* **What the exercise asks**: Which lines in the data below contain the word "flags"? Return each of them.

* **Given entries**:
-- ==== Sys2Proof/Machine/Branch.lean ====
section
/-! DEFINITION. The eight conditional branches (spec/43_compare_branch.md R173 to R182). -/

namespace Sys2Proof.Machine

/-- The branch family (R173): only PC is written. The 2 of R173 is the base cost of branch `i` (R117, R118). -/
def branchIf (i : Instr) (cond : Bool) (b1 : Byte) (s : State) : Host.Outcome State Fault Refusal :=
  let base := baseCycles s.params i
  if cond then .next (s.finishAt (branchTarget s b1) (base + takenExtra (branchTarget s b1) (branchNext s)))
  else .next (s.finishAt (branchNext s) base)

/-- BPL: taken when N = 0 (R174). -/
def execBpl (b1 : Byte) (s : State) : Host.Outcome State Fault Refusal :=
  branchIf (.bpl b1) (!s.flags.n) b1 s

/-- BMI: taken when N = 1 (R175). -/
def execBmi (b1 : Byte) (s : State) : Host.Outcome State Fault Refusal :=
  branchIf (.bmi b1) s.flags.n b1 s

/-- BVC: taken when V = 0 (R176). -/
def execBvc (b1 : Byte) (s : State) : Host.Outcome State Fault Refusal :=
  branchIf (.bvc b1) (!s.flags.v) b1 s

/-- BVS: taken when V = 1 (R177). -/
def execBvs (b1 : Byte) (s : State) : Host.Outcome State Fault Refusal :=
  branchIf (.bvs b1) s.flags.v b1 s

/-- BCC: taken when C = 0 (R178). -/
def execBcc (b1 : Byte) (s : State) : Host.Outcome State Fault Refusal :=
  branchIf (.bcc b1) (!s.flags.c) b1 s

/-- BCS: taken when C = 1 (R179). -/
def execBcs (b1 : Byte) (s : State) : Host.Outcome State Fault Refusal :=
  branchIf (.bcs b1) s.flags.c b1 s

/-- BNE: taken when Z = 0 (R180). -/
def execBne (b1 : Byte) (s : State) : Host.Outcome State Fault Refusal :=
  branchIf (.bne b1) (!s.flags.z) b1 s

/-- BEQ: taken when Z = 1 (R181). -/
def execBeq (b1 : Byte) (s : State) : Host.Outcome State Fault Refusal :=
  branchIf (.beq b1) s.flags.z b1 s

end Sys2Proof.Machine
end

* **Your response**:
  branchIf (.bpl b1) (!s.flags.n) b1 s
  branchIf (.bmi b1) s.flags.n b1 s
  branchIf (.bvc b1) (!s.flags.v) b1 s
  branchIf (.bvs b1) s.flags.v b1 s
  branchIf (.bcc b1) (!s.flags.c) b1 s
  branchIf (.bcs b1) s.flags.c b1 s
  branchIf (.bne b1) (!s.flags.z) b1 s
  branchIf (.beq b1) s.flags.z b1 s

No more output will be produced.